На глаза попали два березовых листочка. Один свежий, другой - сухой, скорее всего прошлогодний. Откуда он взялся поверх травы, судить было трудно. Прошлогодние листья давно проросли травой, их мочили осенние дожди, утрамбовывал снег, обесцвечивали талые воды. Этот уцелел, не потерял своих красок. Светло-коричневый, с яркими желтыми крапинками, он лежал, открытый ветрам и солнцу, рядом с опавшим только что, черенок которого потешно изогнулся, напоминая поросячий хвостик.

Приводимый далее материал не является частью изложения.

/-! ### Field groups of the encoded forms -/

structure IntBin where (h : Hdr) (rd : BitVec 5) (a : Reg) (b : Opnd)
deriving DecidableEq, Repr, Inhabited
structure IntTri where (h : Hdr) (rd : BitVec 5) (a : Reg) (b : Opnd) (c : Reg)
deriving DecidableEq, Repr, Inhabited
structure Un where (h : Hdr) (rd : BitVec 5) (a : Reg)
deriving DecidableEq, Repr, Inhabited
structure Bin where (h : Hdr) (rd : BitVec 5) (a b : Reg)
deriving DecidableEq, Repr, Inhabited
structure Tri where (h : Hdr) (rd : BitVec 5) (a b c : Reg)
deriving DecidableEq, Repr, Inhabited
structure LoadImm where (h : Hdr) (rd : BitVec 5) (imm : Word)
deriving DecidableEq, Repr, Inhabited
structure LeaOp where (h : Hdr) (rd : BitVec 5) (ad : Addr)
deriving DecidableEq, Repr, Inhabited
structure CmpF where (h : Hdr) (cc : BitVec 4) (rd : BitVec 5) (a b : Reg)
deriving DecidableEq, Repr, Inhabited
structure CmpI where (h : Hdr) (cc : BitVec 4) (rd : BitVec 5) (a : Reg) (b : VOpnd)
deriving DecidableEq, Repr, Inhabited
structure CvtF where (h : Hdr) (dst src : BitVec 4) (rnd : BitVec 3) (rd : BitVec 5) (a : Reg)
deriving DecidableEq, Repr, Inhabited
structure Jump where (h : Hdr) (off : Target)
deriving DecidableEq, Repr, Inhabited
structure Branch1 where (h : Hdr) (a : Reg) (off : Target)
deriving DecidableEq, Repr, Inhabited
structure Branch2 where (h : Hdr) (a b : Reg) (off : Target)
deriving DecidableEq, Repr, Inhabited
structure LoopImm where (h : Hdr) (imm : BitVec 32) (off : Target)
deriving DecidableEq, Repr, Inhabited
structure JumpReg where (h : Hdr) (a : Reg)
deriving DecidableEq, Repr, Inhabited
structure SysRead where (h : Hdr) (rd : BitVec 5) (sr : BitVec 12)
deriving DecidableEq, Repr, Inhabited
structure SysWrite where (h : Hdr) (sr : BitVec 12) (a : Reg)
deriving DecidableEq, Repr, Inhabited
structure SysMod where (h : Hdr) (rd : BitVec 5) (sr : BitVec 12) (a : Reg)
deriving DecidableEq, Repr, Inhabited
structure Service where (h : Hdr) (imm : BitVec 32)
deriving DecidableEq, Repr, Inhabited
structure Plain where (h : Hdr)
deriving DecidableEq, Repr, Inhabited
structure Src2 where (h : Hdr) (a b : Reg)
deriving DecidableEq, Repr, Inhabited
structure FreezeOp where (h : Hdr) (a b : Reg) (place : BitVec 8) (off : Target)
deriving DecidableEq, Repr, Inhabited
structure Query where (h : Hdr) (rd : BitVec 5) (sel : BitVec 3)
deriving DecidableEq, Repr, Inhabited
structure StreamReg where (h : Hdr) (st : BitVec 2) (a : Reg)
deriving DecidableEq, Repr, Inhabited
/-- `sbind st, reg`: the register is g(24 + k), or v(24 + k) when `vec` (R196). -/
structure StreamBind where (h : Hdr) (st : BitVec 2) (vec : Bool)
deriving DecidableEq, Repr, Inhabited
structure StreamOnly where (h : Hdr) (st : BitVec 2)
deriving DecidableEq, Repr, Inhabited
structure StreamStat where (h : Hdr) (rd : BitVec 5) (st : BitVec 2)
deriving DecidableEq, Repr, Inhabited
structure RepOp where (h : Hdr) (gn : BitVec 5) (len : BitVec 4) (stride : BitVec 3) (mask : BitVec 4)
deriving DecidableEq, Repr, Inhabited
structure VBin where (h : Hdr) (fmt : BitVec 4) (rd : BitVec 5) (a : Reg) (b : VOpnd)
deriving DecidableEq, Repr, Inhabited
structure VTri where (h : Hdr) (fmt : BitVec 4) (rd : BitVec 5) (a : Reg) (b : VOpnd) (c : Reg)
deriving DecidableEq, Repr, Inhabited
structure VUn where (h : Hdr) (fmt : BitVec 4) (rd : BitVec 5) (a : Reg)
deriving DecidableEq, Repr, Inhabited
structure VTable where (h : Hdr) (fmt : BitVec 4) (rd : BitVec 5) (a : Reg) (t : BitVec 2)
deriving DecidableEq, Repr, Inhabited
structure VTLoad where (h : Hdr) (t : BitVec 2) (a : Reg)
deriving DecidableEq, Repr, Inhabited
structure VCvt where (h : Hdr) (dst src : BitVec 4) (rnd : BitVec 3) (part : BitVec 2) (rd : BitVec 5) (a : Reg)
deriving DecidableEq, Repr, Inhabited
structure VCmp where (h : Hdr) (cc fmt : BitVec 4) (rd : BitVec 5) (a b : Reg)
deriving DecidableEq, Repr, Inhabited
structure VSel where (h : Hdr) (fmt : BitVec 4) (rd : BitVec 5) (a b c : Reg)
deriving DecidableEq, Repr, Inhabited
structure V2 where (h : Hdr) (fmt : BitVec 4) (rd : BitVec 5) (a b : Reg)
deriving DecidableEq, Repr, Inhabited
structure V3 where (h : Hdr) (fmt : BitVec 4) (rd : BitVec 5) (a b c : Reg)
deriving DecidableEq, Repr, Inhabited
structure VRed where (h : Hdr) (fmt : BitVec 4) (rd : BitVec 5) (a : Reg) (pm : Option Reg)
deriving DecidableEq, Repr, Inhabited
structure VBcast where (h : Hdr) (fmt : BitVec 4) (rd : BitVec 5) (s : BcSrc)
deriving DecidableEq, Repr, Inhabited
structure VExt where (h : Hdr) (fmt : BitVec 4) (rd : BitVec 5) (a : Reg) (i : VOpnd)
deriving DecidableEq, Repr, Inhabited
structure VIns where (h : Hdr) (fmt : BitVec 4) (rd : BitVec 5) (a s : Reg) (i : VOpnd)
deriving DecidableEq, Repr, Inhabited
structure VNull where (h : Hdr) (fmt : BitVec 4) (rd : BitVec 5)
deriving DecidableEq, Repr, Inhabited
structure Load where (h : Hdr) (z : Bool) (size : BitVec 2) (rd : BitVec 5) (ad : Addr)
deriving DecidableEq, Repr, Inhabited
structure Store where (h : Hdr) (size : BitVec 2) (src : Reg) (ad : Addr)
deriving DecidableEq, Repr, Inhabited
/-- A vector memory form; `r` is the destination of a load (mark false) or the data of a store. -/
structure VMem where (h : Hdr) (fmt : BitVec 4) (r : Reg) (ad : Addr)
deriving DecidableEq, Repr, Inhabited
structure Balloc where (h : Hdr) (rd : BitVec 5) (a b : Reg) (stripe : BitVec 3)
deriving DecidableEq, Repr, Inhabited
structure Pref where (h : Hdr) (ad : Addr)
deriving DecidableEq, Repr, Inhabited
/-- An atomic (R237); `dword` is SIZE 3. -/
structure Amo where (h : Hdr) (op : BitVec 4) (dword : Bool) (rd : BitVec 5) (base v : Reg) (disp : BitVec 40)
deriving DecidableEq, Repr, Inhabited
structure CellAdd where (h : Hdr) (g bf : Bool) (src : Reg) (ad : Addr)
deriving DecidableEq, Repr, Inhabited
structure CellRead where (h : Hdr) (g : Bool) (rd : BitVec 5) (ad : Addr)
deriving DecidableEq, Repr, Inhabited
structure CellClear where (h : Hdr) (g : Bool) (ad : Addr)
deriving DecidableEq, Repr, Inhabited
structure CopyOp where (h : Hdr) (hd : BitVec 3) (dst src len dev : Reg) (dsp ssp : BitVec 2)
deriving DecidableEq, Repr, Inhabited
structure CopyMulti where (h : Hdr) (hd : BitVec 3) (off src len : Reg) (cmask : BitVec 8) (ssp : BitVec 2)
deriving DecidableEq, Repr, Inhabited
structure CopyConv where (h : Hdr) (hd : BitVec 3) (row src rows stride : Reg) (dslot sslot : BitVec 6) (fmt : BitVec 4) (rnd : BitVec 3) (ssp : BitVec 2)
deriving DecidableEq, Repr, Inhabited
structure CopyFill where (h : Hdr) (hd : BitVec 3) (dst val len : Reg) (dsp es : BitVec 2)
deriving DecidableEq, Repr, Inhabited
structure HandleRead where (h : Hdr) (rd : BitVec 5) (hs : BitVec 3)
deriving DecidableEq, Repr, Inhabited
structure HandleOnly where (h : Hdr) (hs : BitVec 3)
deriving DecidableEq, Repr, Inhabited
structure HandleImport where (h : Hdr) (hd : BitVec 3) (a : Reg)
deriving DecidableEq, Repr, Inhabited
structure TslotOp where (h : Hdr) (hd : BitVec 3) (a : Reg) (n : BitVec 6)
deriving DecidableEq, Repr, Inhabited
structure AccOnly where (h : Hdr) (hd acc : BitVec 3)
deriving DecidableEq, Repr, Inhabited
structure AccLoad where (h : Hdr) (hd acc : BitVec 3) (a : Reg)
deriving DecidableEq, Repr, Inhabited
structure AccMul where (h : Hdr) (hd acc : BitVec 3) (k0 klen v : Reg) (tsA tsB : BitVec 6)
deriving DecidableEq, Repr, Inhabited
structure AccDrain where (h : Hdr) (hd acc : BitVec 3) (v : Reg) (ts tsT : BitVec 6) (free zero : Bool)
deriving DecidableEq, Repr, Inhabited
structure Eng1 where (h : Hdr) (hd : BitVec 3) (a : Reg)
deriving DecidableEq, Repr, Inhabited
structure Eng2 where (h : Hdr) (hd : BitVec 3) (a b : Reg)
deriving DecidableEq, Repr, Inhabited
structure Eng3 where (h : Hdr) (hd : BitVec 3) (a b c : Reg)
deriving DecidableEq, Repr, Inhabited
structure Eng4 where (h : Hdr) (hd : BitVec 3) (a b c d : Reg)
deriving DecidableEq, Repr, Inhabited
structure DeqOp where (h : Hdr) (hd : BitVec 3) (q dst : Reg) (nb : Bool)
deriving DecidableEq, Repr, Inhabited
structure XsendOp where (h : Hdr) (hd : BitVec 3) (bit src len : Reg) (narrow : Bool)
deriving DecidableEq, Repr, Inhabited
structure XrecvOp where (h : Hdr) (hd : BitVec 3) (dst : Reg) (nb : Bool)
deriving DecidableEq, Repr, Inhabited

Старшина поднял оба листика, поднес к глазам, посмотрел сквозь них на солнце. Зеленый почти не просвечивался. Основа листа, состоящая из хребта и дугообразных ребер, едва обозначалась. С виду вроде бы крепкий лист. А вот поди ж ты, что-то, значит, его сорвало, бросило, подумал Колосов. Ветер ли, прошедший недавно дождь. Выходит, не оказалось в нем той крепости, что держит листья на дереве до осени, до того времени, когда наступит естественный срок отмирания. Прошлогодний лист по размеру был больше. Его настолько истерли дожди и ветры, что он светился. Солнце просвечивало сквозь крохотные отверстия, которыми он был испещрен, как сито, как терка, как изношенное до дыр тряпье. Хребет, ребра выпирали рельефно, как выступают кости у старой лошади, на которой еще при жизни можно изучать строение скелета. Поверхность листа избороздили морщины. Жилы и прожилки четко обозначали многоугольники системы жизнеобеспечения, некогда действовавшей, доносившей живительный сок до каждой клетки. Система эта давно уже умерла, как умерли, опали, успели смешаться с землей, прорасти новой травой, отдав последний сок почве, все прошлогодние листья, а этот каким-то чудом продержался на ветке до лета, упал совсем недавно, потому и сохранил краски. Старшина сложил листок, сдавил его пальцами, он хрустнул. Подумал о Неплюеве. Что за болезнь? Ничего такого не придумав, ушел в воспоминания.
За два года войны старшина видел откровенных трусов, людей, чьим единственным устремлением было спасти собственную жизнь любой ценой. Так было под Москвой когда расстреляли дезертира, так было в том же сорок первом году на Ржевско-Вяземском рубеже.
Прибыло пополнение. Бойцам выдали сухой паек. Появились костры. На каждом по несколько котелков. Кто концентрат варил, кто кипяток готовил. Тут команда построиться. Поворчали, построились. Бойцам не объявили ни о цели построения, ни о том, что должно произойти. Каждый думал о своем котелке, никто не обратил внимания на стол, покрытый красной материей, на свежевырытую яму возле стола. Только когда к этому столу подвели молодого без пилотки, без ремня, без обмоток человека, возле которого перетаптывались с ноги на ногу два автоматчика, только тогда строй затих.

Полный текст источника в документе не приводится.